### WHAT TO DO
Working line by line, output the entries below exactly as they appear.

________________________

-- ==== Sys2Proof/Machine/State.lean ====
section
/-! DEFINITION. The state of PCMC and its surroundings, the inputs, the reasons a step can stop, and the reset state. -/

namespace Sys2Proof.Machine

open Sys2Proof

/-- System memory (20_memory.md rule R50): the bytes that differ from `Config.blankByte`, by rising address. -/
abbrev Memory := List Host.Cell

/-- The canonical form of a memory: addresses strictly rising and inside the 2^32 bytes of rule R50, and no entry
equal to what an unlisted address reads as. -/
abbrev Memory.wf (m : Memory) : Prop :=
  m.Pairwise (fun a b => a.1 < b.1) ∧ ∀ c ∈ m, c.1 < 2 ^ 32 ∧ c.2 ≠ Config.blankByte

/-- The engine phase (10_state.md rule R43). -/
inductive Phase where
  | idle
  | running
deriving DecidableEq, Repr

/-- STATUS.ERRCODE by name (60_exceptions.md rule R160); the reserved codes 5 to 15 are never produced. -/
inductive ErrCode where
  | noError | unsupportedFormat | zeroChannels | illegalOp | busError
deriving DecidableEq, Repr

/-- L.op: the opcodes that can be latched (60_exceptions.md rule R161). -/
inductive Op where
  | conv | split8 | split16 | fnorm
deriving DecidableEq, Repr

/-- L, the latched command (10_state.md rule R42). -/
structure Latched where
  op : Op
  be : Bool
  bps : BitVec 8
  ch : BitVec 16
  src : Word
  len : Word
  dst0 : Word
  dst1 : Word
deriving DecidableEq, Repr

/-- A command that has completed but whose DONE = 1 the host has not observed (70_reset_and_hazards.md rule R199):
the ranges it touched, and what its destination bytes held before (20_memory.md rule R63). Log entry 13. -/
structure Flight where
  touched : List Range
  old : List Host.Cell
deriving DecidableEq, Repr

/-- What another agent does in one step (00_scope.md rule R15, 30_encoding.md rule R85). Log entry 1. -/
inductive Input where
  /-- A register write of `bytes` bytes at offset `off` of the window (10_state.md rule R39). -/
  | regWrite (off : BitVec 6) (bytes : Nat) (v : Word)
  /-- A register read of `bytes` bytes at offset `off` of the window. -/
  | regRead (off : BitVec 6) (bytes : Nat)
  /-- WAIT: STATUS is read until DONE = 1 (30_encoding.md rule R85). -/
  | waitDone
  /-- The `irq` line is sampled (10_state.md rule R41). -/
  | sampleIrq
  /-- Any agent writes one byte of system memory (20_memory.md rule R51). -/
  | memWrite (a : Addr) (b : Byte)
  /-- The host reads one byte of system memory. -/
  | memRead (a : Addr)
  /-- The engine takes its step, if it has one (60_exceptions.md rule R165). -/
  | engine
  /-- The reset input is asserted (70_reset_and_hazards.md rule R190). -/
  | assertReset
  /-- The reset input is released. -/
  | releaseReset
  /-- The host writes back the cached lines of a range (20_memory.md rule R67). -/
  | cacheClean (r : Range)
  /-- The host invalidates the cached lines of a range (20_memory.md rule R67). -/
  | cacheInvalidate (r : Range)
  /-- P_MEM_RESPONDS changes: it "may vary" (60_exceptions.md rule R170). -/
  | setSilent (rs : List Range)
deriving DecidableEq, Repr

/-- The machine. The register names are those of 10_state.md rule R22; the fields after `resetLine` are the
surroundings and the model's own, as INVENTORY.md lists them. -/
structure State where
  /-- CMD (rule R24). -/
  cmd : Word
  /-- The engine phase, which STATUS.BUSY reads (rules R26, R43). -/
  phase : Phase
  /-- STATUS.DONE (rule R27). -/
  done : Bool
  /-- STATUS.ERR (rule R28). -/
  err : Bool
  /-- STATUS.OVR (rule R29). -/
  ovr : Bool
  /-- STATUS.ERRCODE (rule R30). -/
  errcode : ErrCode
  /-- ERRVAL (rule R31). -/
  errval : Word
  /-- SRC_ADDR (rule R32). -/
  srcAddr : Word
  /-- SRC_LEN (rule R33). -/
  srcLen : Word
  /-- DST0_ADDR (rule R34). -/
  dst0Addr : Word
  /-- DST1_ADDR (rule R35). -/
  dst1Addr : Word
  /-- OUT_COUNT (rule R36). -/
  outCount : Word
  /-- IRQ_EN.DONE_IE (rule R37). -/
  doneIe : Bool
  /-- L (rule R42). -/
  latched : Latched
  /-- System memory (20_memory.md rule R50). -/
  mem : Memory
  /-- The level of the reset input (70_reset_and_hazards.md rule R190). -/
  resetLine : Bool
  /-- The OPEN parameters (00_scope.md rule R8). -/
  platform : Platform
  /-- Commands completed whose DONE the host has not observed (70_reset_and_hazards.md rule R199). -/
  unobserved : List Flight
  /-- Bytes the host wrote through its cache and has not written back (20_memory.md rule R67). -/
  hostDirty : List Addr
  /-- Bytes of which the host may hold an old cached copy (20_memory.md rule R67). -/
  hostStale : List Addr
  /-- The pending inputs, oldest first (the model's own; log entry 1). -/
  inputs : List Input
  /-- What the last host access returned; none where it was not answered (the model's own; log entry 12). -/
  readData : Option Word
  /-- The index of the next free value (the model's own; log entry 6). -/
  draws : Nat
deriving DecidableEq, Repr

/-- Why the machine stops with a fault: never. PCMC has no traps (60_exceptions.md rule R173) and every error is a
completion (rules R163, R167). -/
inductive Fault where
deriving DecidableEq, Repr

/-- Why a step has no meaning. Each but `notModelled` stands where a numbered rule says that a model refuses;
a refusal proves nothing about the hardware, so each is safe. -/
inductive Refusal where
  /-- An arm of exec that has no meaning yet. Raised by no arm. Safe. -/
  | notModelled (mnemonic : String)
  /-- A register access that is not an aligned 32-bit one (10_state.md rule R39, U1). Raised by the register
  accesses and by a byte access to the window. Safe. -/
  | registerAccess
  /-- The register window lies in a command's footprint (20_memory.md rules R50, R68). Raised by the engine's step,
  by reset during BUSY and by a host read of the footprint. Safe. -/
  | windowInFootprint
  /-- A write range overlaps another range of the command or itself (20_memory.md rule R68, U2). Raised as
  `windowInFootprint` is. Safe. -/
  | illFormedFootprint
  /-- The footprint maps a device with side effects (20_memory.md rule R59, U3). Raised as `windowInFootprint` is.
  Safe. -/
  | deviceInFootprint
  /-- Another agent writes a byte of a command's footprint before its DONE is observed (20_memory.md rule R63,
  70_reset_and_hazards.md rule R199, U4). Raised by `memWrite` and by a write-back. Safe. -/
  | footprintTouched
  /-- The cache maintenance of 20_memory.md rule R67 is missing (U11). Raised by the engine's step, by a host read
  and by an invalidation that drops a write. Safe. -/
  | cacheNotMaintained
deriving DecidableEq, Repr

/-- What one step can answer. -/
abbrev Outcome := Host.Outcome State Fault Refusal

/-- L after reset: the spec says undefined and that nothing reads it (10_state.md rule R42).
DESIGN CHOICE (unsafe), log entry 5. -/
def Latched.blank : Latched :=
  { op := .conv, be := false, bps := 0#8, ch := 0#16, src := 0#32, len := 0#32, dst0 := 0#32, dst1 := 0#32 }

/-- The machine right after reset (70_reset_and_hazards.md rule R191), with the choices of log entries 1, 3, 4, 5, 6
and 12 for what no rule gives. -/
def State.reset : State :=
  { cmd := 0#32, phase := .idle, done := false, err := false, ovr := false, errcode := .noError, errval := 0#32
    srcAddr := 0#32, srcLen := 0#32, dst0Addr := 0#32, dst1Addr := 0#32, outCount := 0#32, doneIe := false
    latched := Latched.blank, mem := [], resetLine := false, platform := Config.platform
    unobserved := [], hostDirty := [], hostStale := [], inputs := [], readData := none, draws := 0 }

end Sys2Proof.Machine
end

________________________

### ANSWER TO THE PROBLEM
-- ==== Sys2Proof/Machine/State.lean ====
section
/-! DEFINITION. The state of PCMC and its surroundings, the inputs, the reasons a step can stop, and the reset state. -/

namespace Sys2Proof.Machine

open Sys2Proof

/-- System memory (20_memory.md rule R50): the bytes that differ from `Config.blankByte`, by rising address. -/
abbrev Memory := List Host.Cell

/-- The canonical form of a memory: addresses strictly rising and inside the 2^32 bytes of rule R50, and no entry
equal to what an unlisted address reads as. -/
abbrev Memory.wf (m : Memory) : Prop :=
  m.Pairwise (fun a b => a.1 < b.1) ∧ ∀ c ∈ m, c.1 < 2 ^ 32 ∧ c.2 ≠ Config.blankByte

/-- The engine phase (10_state.md rule R43). -/
inductive Phase where
  | idle
  | running
deriving DecidableEq, Repr

/-- STATUS.ERRCODE by name (60_exceptions.md rule R160); the reserved codes 5 to 15 are never produced. -/
inductive ErrCode where
  | noError | unsupportedFormat | zeroChannels | illegalOp | busError
deriving DecidableEq, Repr

/-- L.op: the opcodes that can be latched (60_exceptions.md rule R161). -/
inductive Op where
  | conv | split8 | split16 | fnorm
deriving DecidableEq, Repr

/-- L, the latched command (10_state.md rule R42). -/
structure Latched where
  op : Op
  be : Bool
  bps : BitVec 8
  ch : BitVec 16
  src : Word
  len : Word
  dst0 : Word
  dst1 : Word
deriving DecidableEq, Repr

/-- A command that has completed but whose DONE = 1 the host has not observed (70_reset_and_hazards.md rule R199):
the ranges it touched, and what its destination bytes held before (20_memory.md rule R63). Log entry 13. -/
structure Flight where
  touched : List Range
  old : List Host.Cell
deriving DecidableEq, Repr

/-- What another agent does in one step (00_scope.md rule R15, 30_encoding.md rule R85). Log entry 1. -/
inductive Input where
  /-- A register write of `bytes` bytes at offset `off` of the window (10_state.md rule R39). -/
  | regWrite (off : BitVec 6) (bytes : Nat) (v : Word)
  /-- A register read of `bytes` bytes at offset `off` of the window. -/
  | regRead (off : BitVec 6) (bytes : Nat)
  /-- WAIT: STATUS is read until DONE = 1 (30_encoding.md rule R85). -/
  | waitDone
  /-- The `irq` line is sampled (10_state.md rule R41). -/
  | sampleIrq
  /-- Any agent writes one byte of system memory (20_memory.md rule R51). -/
  | memWrite (a : Addr) (b : Byte)
  /-- The host reads one byte of system memory. -/
  | memRead (a : Addr)
  /-- The engine takes its step, if it has one (60_exceptions.md rule R165). -/
  | engine
  /-- The reset input is asserted (70_reset_and_hazards.md rule R190). -/
  | assertReset
  /-- The reset input is released. -/
  | releaseReset
  /-- The host writes back the cached lines of a range (20_memory.md rule R67). -/
  | cacheClean (r : Range)
  /-- The host invalidates the cached lines of a range (20_memory.md rule R67). -/
  | cacheInvalidate (r : Range)
  /-- P_MEM_RESPONDS changes: it "may vary" (60_exceptions.md rule R170). -/
  | setSilent (rs : List Range)
deriving DecidableEq, Repr

/-- The machine. The register names are those of 10_state.md rule R22; the fields after `resetLine` are the
surroundings and the model's own, as INVENTORY.md lists them. -/
structure State where
  /-- CMD (rule R24). -/
  cmd : Word
  /-- The engine phase, which STATUS.BUSY reads (rules R26, R43). -/
  phase : Phase
  /-- STATUS.DONE (rule R27). -/
  done : Bool
  /-- STATUS.ERR (rule R28). -/
  err : Bool
  /-- STATUS.OVR (rule R29). -/
  ovr : Bool
  /-- STATUS.ERRCODE (rule R30). -/
  errcode : ErrCode
  /-- ERRVAL (rule R31). -/
  errval : Word
  /-- SRC_ADDR (rule R32). -/
  srcAddr : Word
  /-- SRC_LEN (rule R33). -/
  srcLen : Word
  /-- DST0_ADDR (rule R34). -/
  dst0Addr : Word
  /-- DST1_ADDR (rule R35). -/
  dst1Addr : Word
  /-- OUT_COUNT (rule R36). -/
  outCount : Word
  /-- IRQ_EN.DONE_IE (rule R37). -/
  doneIe : Bool
  /-- L (rule R42). -/
  latched : Latched
  /-- System memory (20_memory.md rule R50). -/
  mem : Memory
  /-- The level of the reset input (70_reset_and_hazards.md rule R190). -/
  resetLine : Bool
  /-- The OPEN parameters (00_scope.md rule R8). -/
  platform : Platform
  /-- Commands completed whose DONE the host has not observed (70_reset_and_hazards.md rule R199). -/
  unobserved : List Flight
  /-- Bytes the host wrote through its cache and has not written back (20_memory.md rule R67). -/
  hostDirty : List Addr
  /-- Bytes of which the host may hold an old cached copy (20_memory.md rule R67). -/
  hostStale : List Addr
  /-- The pending inputs, oldest first (the model's own; log entry 1). -/
  inputs : List Input
  /-- What the last host access returned; none where it was not answered (the model's own; log entry 12). -/
  readData : Option Word
  /-- The index of the next free value (the model's own; log entry 6). -/
  draws : Nat
deriving DecidableEq, Repr

/-- Why the machine stops with a fault: never. PCMC has no traps (60_exceptions.md rule R173) and every error is a
completion (rules R163, R167). -/
inductive Fault where
deriving DecidableEq, Repr

/-- Why a step has no meaning. Each but `notModelled` stands where a numbered rule says that a model refuses;
a refusal proves nothing about the hardware, so each is safe. -/
inductive Refusal where
  /-- An arm of exec that has no meaning yet. Raised by no arm. Safe. -/
  | notModelled (mnemonic : String)
  /-- A register access that is not an aligned 32-bit one (10_state.md rule R39, U1). Raised by the register
  accesses and by a byte access to the window. Safe. -/
  | registerAccess
  /-- The register window lies in a command's footprint (20_memory.md rules R50, R68). Raised by the engine's step,
  by reset during BUSY and by a host read of the footprint. Safe. -/
  | windowInFootprint
  /-- A write range overlaps another range of the command or itself (20_memory.md rule R68, U2). Raised as
  `windowInFootprint` is. Safe. -/
  | illFormedFootprint
  /-- The footprint maps a device with side effects (20_memory.md rule R59, U3). Raised as `windowInFootprint` is.
  Safe. -/
  | deviceInFootprint
  /-- Another agent writes a byte of a command's footprint before its DONE is observed (20_memory.md rule R63,
  70_reset_and_hazards.md rule R199, U4). Raised by `memWrite` and by a write-back. Safe. -/
  | footprintTouched
  /-- The cache maintenance of 20_memory.md rule R67 is missing (U11). Raised by the engine's step, by a host read
  and by an invalidation that drops a write. Safe. -/
  | cacheNotMaintained
deriving DecidableEq, Repr

/-- What one step can answer. -/
abbrev Outcome := Host.Outcome State Fault Refusal

/-- L after reset: the spec says undefined and that nothing reads it (10_state.md rule R42).
DESIGN CHOICE (unsafe), log entry 5. -/
def Latched.blank : Latched :=
  { op := .conv, be := false, bps := 0#8, ch := 0#16, src := 0#32, len := 0#32, dst0 := 0#32, dst1 := 0#32 }

/-- The machine right after reset (70_reset_and_hazards.md rule R191), with the choices of log entries 1, 3, 4, 5, 6
and 12 for what no rule gives. -/
def State.reset : State :=
  { cmd := 0#32, phase := .idle, done := false, err := false, ovr := false, errcode := .noError, errval := 0#32
    srcAddr := 0#32, srcLen := 0#32, dst0Addr := 0#32, dst1Addr := 0#32, outCount := 0#32, doneIe := false
    latched := Latched.blank, mem := [], resetLine := false, platform := Config.platform
    unobserved := [], hostDirty := [], hostStale := [], inputs := [], readData := none, draws := 0 }

end Sys2Proof.Machine
end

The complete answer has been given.